Writing a Spark Stream Word Count Application to HPE Ezmeral Data Fabric Database

The example in this section writes a Spark stream word count application to HPE Ezmeral Data Fabric Database.

Example

val spark = SparkSession
      .builder
      .appName("StructuredKafkaWordCount")
      .getOrCreate()
              
import spark.implicits._
//Create a DataSet representing the stream of input lines from Kafka
val lines = spark
      .readStream
      .format("kafka")
      .option("kafka.bootstrap.servers", bootstrapServers)

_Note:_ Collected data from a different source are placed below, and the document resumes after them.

-- ==== Sys2Proof/Machine/Mesh.lean ====
section
/-! DEFINITION. Meshes as data: cells and their refinement, neighbours, the face table, folios, the bytes of an object, and
the rules of MADAPT, MCOLOR, MCUT and MMIGRATE (R298 to R303, R313 to R318). -/

namespace Sys2Proof.Machine

/-! Command blocks (R309). -/

/-- The operations by number. -/
def tMbuild : Nat := 0
def tMadapt : Nat := 1
def tMcolor : Nat := 2
def tMcut : Nat := 3
def tMmigrate : Nat := 4
def tMghost : Nat := 5

/-- Field k of a command block: CW, MESH, DST, DLEN, ARG0 to ARG3. -/
def blkNat (b : List Byte) (k : Nat) : Nat := bytesNat ((b.drop (8 * k)).take 8)
def blkWord (b : List Byte) (k : Nat) : Word := BitVec.ofNat 64 (blkNat b k)

/-- Fields of the MIG word. -/
def migP (w : Nat) : Nat := nbits w 0 16
def migNcomp (w : Nat) : Nat := nbits w 16 6 + 1
def migEsz (w : Nat) : Nat := if nbits w 22 1 = 1 then 8 else 4
def migDepth (w : Nat) : Nat := nbits w 24 2

/-! Cells (R298). -/

/-- A vertex as a weighted mean of root vertex identifiers; the weights sum to `meshUnit`. -/
abbrev MVert := Tbl Nat

/-- The weight of a root vertex in itself: 8 to the depth of a mesh, so that every mean is exact. -/
def meshUnit : Nat := 8 ^ 15

/-- The mean of vertices. (DEDUCED, log entry 36.) -/
def vAvg (ps : List MVert) : MVert :=
  (ps.foldl (fun acc p => p.foldl (fun acc q => tset q.1 (tget 0 q.1 acc + q.2) acc) acc) []).map fun q =>
    (q.1, q.2 / ps.length)

/-- Vertices of a kind. -/
def kindVerts : Nat → Nat
  | 0 => 4
  | 1 => 8
  | 2 => 6
  | _ => 5

/-- Local faces of a kind, each with its vertices in the order of R298. -/
def kindFaces : Nat → List (List Nat)
  | 0 => [[1, 2, 3], [0, 2, 3], [0, 1, 3], [0, 1, 2]]
  | 1 => [[0, 2, 4, 6], [1, 3, 5, 7], [0, 1, 4, 5], [2, 3, 6, 7], [0, 1, 2, 3], [4, 5, 6, 7]]
  | 2 => [[0, 1, 2], [3, 4, 5], [0, 1, 3, 4], [1, 2, 4, 5], [2, 0, 5, 3]]
  | _ => [[0, 1, 2, 3], [0, 1, 4], [1, 2, 4], [2, 3, 4], [3, 0, 4]]

def kidCount (kind : Nat) : Nat := if kind = 3 then 10 else 8

/-- Children in curve order (R299). -/
def kidOrder (kind : Nat) : List Nat := if kind = 1 then [0, 1, 3, 2, 6, 7, 5, 4] else nrange 0 (kidCount kind)

def kidKind (kind k : Nat) : Nat := if kind = 3 ∧ 6 ≤ k then 0 else kind

/-- One of the orders of a list; `fuel` is its length. -/
def permGo {α : Type} : Nat → Nat → List α → List α
  | 0, _, _ => []
  | fuel + 1, i, l =>
    let k := i % l.length
    (l.drop k).take 1 ++ permGo fuel (i / l.length) (l.take k ++ l.drop (k + 1))

def permOf {α : Type} (i : Nat) (l : List α) : List α := permGo l.length i l

/-- One of the cycle orders of four vertices. (DESIGN CHOICE, log entry 37.) -/
def cycleOf {α : Type} (i : Nat) (l : List α) : List α :=
  let r := l.drop (i % 4) ++ l.take (i % 4)
  if i / 4 % 2 = 1 then r.reverse else r
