/-- The exact sum of two finite values; a zero sum takes the sign IEEE 754 gives it (R32). -/
def addFin (mode : RMode) (na : Bool) (a : Mag) (nb : Bool) (b : Mag) : Val :=
  if a.num = 0 ∧ b.num = 0 then zeroV (if na = nb then na else mode == .rdn)
  else if a.num = 0 then .fin nb b
  else if b.num = 0 then .fin na a
  else
    let n := signedNum na (a.num * b.den) + signedNum nb (b.num * a.den)
    if n = 0 then zeroV (mode == .rdn) else .fin (decide (n < 0)) ⟨n.natAbs, a.den * b.den, false⟩

/-- The exact product of two finite values. -/
def mulFin (na : Bool) (a : Mag) (nb : Bool) (b : Mag) : Val := .fin (na != nb) ⟨a.num * b.num, a.den * b.den, false⟩

/-- a + b with the events of R54. -/
def addV (mode : RMode) (a b : Val) : Val × Ev :=
  match a, b with
  | .nan s, y => (.nan false, if s || y.isSig then evIV else 0)
  | _, .nan s => (.nan false, if s then evIV else 0)
  | .inf na, .inf nb => if na = nb then (.inf na, 0) else (.nan false, evIV)
  | .inf na, .fin _ _ => (.inf na, 0)
  | .fin _ _, .inf nb => (.inf nb, 0)
  | .fin na ma, .fin nb mb => (addFin mode na ma nb mb, 0)

/-- a × b with the events of R54. -/
def mulV (a b : Val) : Val × Ev :=
  match a, b with
  | .nan s, y => (.nan false, if s || y.isSig then evIV else 0)
  | _, .nan s => (.nan false, if s then evIV else 0)
  | .inf na, .inf nb => (.inf (na != nb), 0)
  | .inf na, .fin nb m => if m.num = 0 then (.nan false, evIV) else (.inf (na != nb), 0)
  | .fin na m, .inf nb => if m.num = 0 then (.nan false, evIV) else (.inf (na != nb), 0)
  | .fin na ma, .fin nb mb => (mulFin na ma nb mb, 0)

/-- a / b with the events of R54. -/
def divV (a b : Val) : Val × Ev :=
  match a, b with
  | .nan s, y => (.nan false, if s || y.isSig then evIV else 0)
  | _, .nan s => (.nan false, if s then evIV else 0)
  | .inf _, .inf _ => (.nan false, evIV)
  | .inf na, .fin nb _ => (.inf (na != nb), 0)
  | .fin na _, .inf nb => (zeroV (na != nb), 0)
  | .fin na ma, .fin nb mb =>
    if mb.num = 0 then (if ma.num = 0 then (.nan false, evIV) else (.inf (na != nb), evDZ))
    else (.fin (na != nb) ⟨ma.num * mb.den, ma.den * mb.num, false⟩, 0)

/-- a × b + c with one exact result; 0 × ∞ raises IV even when c is a quiet NaN (R115, R140). -/
def fmaV (mode : RMode) (a b c : Val) : Val × Ev :=
  let sg := sigEv [a, b, c]
  let bad : Bool := (a.isZero && b.isInf) || (a.isInf && b.isZero)
  if bad then (.nan false, sg ||| evIV)
  else if a.isNan || b.isNan || c.isNan then (.nan false, sg)
  else
    let (p, _) := mulV a b
    let (s, e) := addV mode p c
    (s, sg ||| e)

      .option(subscribeType, topics)
      .load()
      .selectExpr("CAST(value AS STRING)")
      .as[String]
              
//Generate a running word count
val wordCounts = lines.flatMap(_.split(" ")).groupBy("value").count()
              
//Run the query that saves the result to MapR-DB
val query = wordCounts.writeStream
      .format(MapRDBSourceConfig.Format)
      .option(MapRDBSourceConfig.TablePathOption, resultTable)

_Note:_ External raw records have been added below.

/-- A part with where each of its accesses goes. -/
structure Placed where
  es : List Nat
  subs : List (Word × Nat × Loc)
  deriving DecidableEq, Repr

def Loc.isFault : Loc → Bool
  | .fault _ => true
  | _ => false

def Placed.faulted (p : Placed) : Bool := p.subs.any (·.2.2.isFault)

/-- Where each access goes, before any is made. -/
def locateSubs (core : Nat) (c : Cred) (acc : Acc) : List (Word × Nat) → State → List (Word × Nat × Loc) × State
  | [], s => ([], s)
  | (a, n) :: t, s =>
    let r := locate s core c a acc false
    let u := locateSubs core c acc t r.2
    ((a, n, r.1) :: u.1, u.2)

/-- The same for every part. -/
def locateOps (core : Nat) (c : Cred) (acc : Acc) : List MOp → State → List Placed × State
  | [], s => ([], s)
  | p :: t, s =>
    let r := locateSubs core c acc p.subs s
    let u := locateOps core c acc t r.2
    (⟨p.es, r.1⟩ :: u.1, u.2)

/-- What step 5 of R180 finds wrong with an address: misaligned (none) or a cause of R276. -/
def subBad (s : State) (tag : Nat) (x : Word × Nat) : Option (Option Nat) :=
  if x.1.toNat % x.2 ≠ 0 then some none
  else match classify x.1 with
    | .noncanon => some (some 5)
    | .atlas t => if atlasFault s tag t then some (some 7) else none
    | .virt _ => none

/-- The page fault of a batch (R282): count and first 16 of the distinct 64 KiB granules, with the cause of the lowest
element of each. -/
def batchPost (s : State) (bad : List Placed) : TrapPost :=
  let subs := bad.flatMap fun p => p.subs.filterMap fun x =>
    match x.2.2 with
    | .fault c => some (x.1.toNat / 65536 * 65536, c, x.1)
    | _ => none
  let pages := subs.foldl (fun (acc : List (Nat × Nat)) x =>
    if acc.any (fun p => p.1 == x.1) then acc else acc ++ [(x.1, x.2.1)]) []
  let first := subs.headD (0, 0, 0)
  { cls := cPGFAULT, sub := first.2.1, elem := ((bad.headD ⟨[], []⟩).es).headD 0, faddr := first.2.2,
    npage := pages.length, pages := pages.take 16, resume := s.th.pc, reissue := true }

/-! Windows (R175, R180). -/

/-- A window's share of one EG, which a lane group performs whole: its lane group, the EG, the first element that it stands for,
and its parts. -/
structure Window where
  lane : Nat
  eg : Nat
  first : Nat
  parts : List Placed
  deriving DecidableEq, Repr

/-- How the accesses of an instruction are performed: its kind of access, the element width, the number of lane groups, whether
its elements are performed in order (R244), whether it is performed whole, and whether its remote lines are one unit (R250). -/
structure Manner where
  acc : Acc
  w : Nat
  lanes : Nat
  ordered : Bool
  whole : Bool := false
  unit : Bool := false
  deriving DecidableEq, Repr

/-- The windows of parts in element order: for each EG and each 64 elements one, taken in element order by one lane group where
the elements are performed in order; the whole instruction where it is performed whole (R130, R175, R244). -/
def windowsOf (m : Manner) : List Placed → List Window
  | [] => []
  | p :: t =>
    let e := p.es.headD 0
    let g := egOf m.w e
    let first := e / 64 * 64
    let lane := if m.ordered || m.whole then 0 else g % m.lanes
    match windowsOf m t with
    | [] => [⟨lane, g, first, [p]⟩]
    | u :: us => if m.whole || (u.eg == g && u.first == first) then { u with eg := g, first := first, parts := p :: u.parts } :: us
      else ⟨lane, g, first, [p]⟩ :: u :: us

def Window.faulted (u : Window) : Bool := u.parts.any Placed.faulted

/-- Where the data of an access stands in the buffer when elements are performed in order (R244). -/
def accKey (p : Placed) (k : Nat) : Nat := 2 ^ 60 + 1024 * p.es.headD 0 + k

/-- The accesses of parts, each with its place in the buffer. -/
def accesses (ps : List Placed) : List (Nat × Nat × Loc) := ps.flatMap fun p => p.subs.zipIdx.map fun x => (accKey p x.2, x.1.2)

/-- The remote lines that parts read. -/
def farLines (ps : List Placed) : List (Nat × Nat) := ps.flatMap fun p => p.subs.filterMap fun x => match x.2.2 with
  | .far pa key => some (pa, key)
  | _ => none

      .option(MapRDBSourceConfig.CreateTableOption, true)
      .option(MapRDBSourceConfig.IdFieldPathOption, "value")
      .outputMode("complete")
      .start()
              
query.awaitTermination()  
SparkSession spark = SparkSession
           .builder()
           .appName("JavaStructuredKafkaWordCount")
           .getOrCreate();
              
//Create a DataSet representing the stream of input lines from Kafka
Dataset<String> lines = spark
            .readStream()
            .format("kafka")
            .option("kafka.bootstrap.servers", bootstrapServers)
            .option(subscribeType, topics)
            .load()
            .selectExpr("CAST(value AS STRING)")
            .as(Encoders.STRING());
              
//Generate a running word count
Dataset<Row> wordCounts = lines.flatMap(
(FlatMapFunction<String, String>) x -> Arrays.asList(x.split(" ")).iterator(),
Encoders.STRING()).groupBy("value").count();
              
//Run the query that saves the result to MapR-DB
StreamingQuery query = wordCounts.writeStream()
            .format(MapRDBSourceConfig.Format())
            .option(MapRDBSourceConfig.TablePathOption(), resultTable)
            .option(MapRDBSourceConfig.CreateTableOption(), true)
            .option(MapRDBSourceConfig.IdFieldPathOption(), "value")
            .outputMode("complete");
            .start();
              
query.awaitTermination();
spark = SparkSession\
           .builder\
           .appName("StructuredKafkaWordCount")\
           .getOrCreate()
              
#Create a DataSet representing the stream of input lines from Kafka
lines = spark\
          .readStream\
          .format("kafka")\
          .option("kafka.bootstrap.servers", bootstrapServers)\
          .option(subscribeType, topics)\
          .load()\
          .selectExpr("CAST(value AS STRING)")
              
#Split the lines into words
words = lines.select(
#Explode turns each item in an array into a separate row
explode(
       split(lines.value, ' ')
       ).alias('word')
)
              
#Generate a running word count
wordCounts = words.groupBy('word').count()
              
#Run the query that saves the result to MapR-DB
query = wordCounts\
              .writeStream\
              .format("com.mapr.db.spark.streaming") \
              .option("tablePath", table_path) \
              .option("createTable", True) \
              .option("idFieldPath", "value") \
              .outputMode('complete')\
              .start()
              
query.awaitTermination()